**AIM OF THE TASK:** Please find the lines in the entries below that contain the word "pend", and copy each one.

** Opening EXERCISE MATERIALS block **

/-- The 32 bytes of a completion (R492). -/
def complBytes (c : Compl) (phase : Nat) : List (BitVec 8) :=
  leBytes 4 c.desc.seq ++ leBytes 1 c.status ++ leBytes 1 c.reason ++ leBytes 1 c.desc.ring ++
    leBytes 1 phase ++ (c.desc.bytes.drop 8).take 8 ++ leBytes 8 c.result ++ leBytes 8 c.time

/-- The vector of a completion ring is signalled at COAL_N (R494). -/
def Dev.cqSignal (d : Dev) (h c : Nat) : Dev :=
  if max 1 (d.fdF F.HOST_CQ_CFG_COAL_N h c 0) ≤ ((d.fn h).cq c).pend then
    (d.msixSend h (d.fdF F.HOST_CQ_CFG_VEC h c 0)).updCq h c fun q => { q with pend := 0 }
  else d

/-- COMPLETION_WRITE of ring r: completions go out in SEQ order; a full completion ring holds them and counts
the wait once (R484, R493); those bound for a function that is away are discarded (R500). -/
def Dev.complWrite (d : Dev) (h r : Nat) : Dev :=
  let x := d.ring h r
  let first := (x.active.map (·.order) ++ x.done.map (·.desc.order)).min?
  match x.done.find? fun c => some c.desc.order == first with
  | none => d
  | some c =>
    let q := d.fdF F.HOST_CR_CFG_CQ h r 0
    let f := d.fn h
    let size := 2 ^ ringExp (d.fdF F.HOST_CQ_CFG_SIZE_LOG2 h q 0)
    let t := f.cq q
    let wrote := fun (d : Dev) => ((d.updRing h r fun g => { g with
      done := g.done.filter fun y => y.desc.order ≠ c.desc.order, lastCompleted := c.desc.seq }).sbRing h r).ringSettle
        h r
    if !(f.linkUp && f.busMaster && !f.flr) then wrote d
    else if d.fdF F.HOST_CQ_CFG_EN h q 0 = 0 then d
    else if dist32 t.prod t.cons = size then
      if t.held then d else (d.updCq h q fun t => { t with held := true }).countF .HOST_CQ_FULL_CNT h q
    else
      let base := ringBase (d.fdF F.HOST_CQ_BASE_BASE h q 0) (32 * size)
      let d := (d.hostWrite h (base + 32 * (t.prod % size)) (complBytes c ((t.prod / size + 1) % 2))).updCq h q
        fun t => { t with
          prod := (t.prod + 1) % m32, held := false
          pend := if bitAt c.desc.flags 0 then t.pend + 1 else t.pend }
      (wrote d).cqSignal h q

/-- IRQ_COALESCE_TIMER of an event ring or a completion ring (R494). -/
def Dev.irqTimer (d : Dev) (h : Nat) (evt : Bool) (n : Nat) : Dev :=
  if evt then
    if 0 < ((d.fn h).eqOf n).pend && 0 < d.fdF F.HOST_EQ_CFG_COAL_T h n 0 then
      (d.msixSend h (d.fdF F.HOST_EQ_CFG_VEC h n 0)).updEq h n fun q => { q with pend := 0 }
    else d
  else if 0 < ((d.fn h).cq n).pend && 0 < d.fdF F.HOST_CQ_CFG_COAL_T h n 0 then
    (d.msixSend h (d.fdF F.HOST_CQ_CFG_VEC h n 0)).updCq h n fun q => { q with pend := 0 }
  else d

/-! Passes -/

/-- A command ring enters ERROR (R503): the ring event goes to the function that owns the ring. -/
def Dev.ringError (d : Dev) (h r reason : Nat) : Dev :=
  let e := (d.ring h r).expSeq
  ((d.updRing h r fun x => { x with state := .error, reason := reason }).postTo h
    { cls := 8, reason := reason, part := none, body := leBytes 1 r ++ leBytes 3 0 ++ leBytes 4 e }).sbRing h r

** Closing EXERCISE MATERIALS block **

**REPLY TO THE TASK:**
  if max 1 (d.fdF F.HOST_CQ_CFG_COAL_N h c 0) ≤ ((d.fn h).cq c).pend then
    (d.msixSend h (d.fdF F.HOST_CQ_CFG_VEC h c 0)).updCq h c fun q => { q with pend := 0 }
          pend := if bitAt c.desc.flags 0 then t.pend + 1 else t.pend }
    if 0 < ((d.fn h).eqOf n).pend && 0 < d.fdF F.HOST_EQ_CFG_COAL_T h n 0 then
      (d.msixSend h (d.fdF F.HOST_EQ_CFG_VEC h n 0)).updEq h n fun q => { q with pend := 0 }
  else if 0 < ((d.fn h).cq n).pend && 0 < d.fdF F.HOST_CQ_CFG_COAL_T h n 0 then
    (d.msixSend h (d.fdF F.HOST_CQ_CFG_VEC h n 0)).updCq h n fun q => { q with pend := 0 }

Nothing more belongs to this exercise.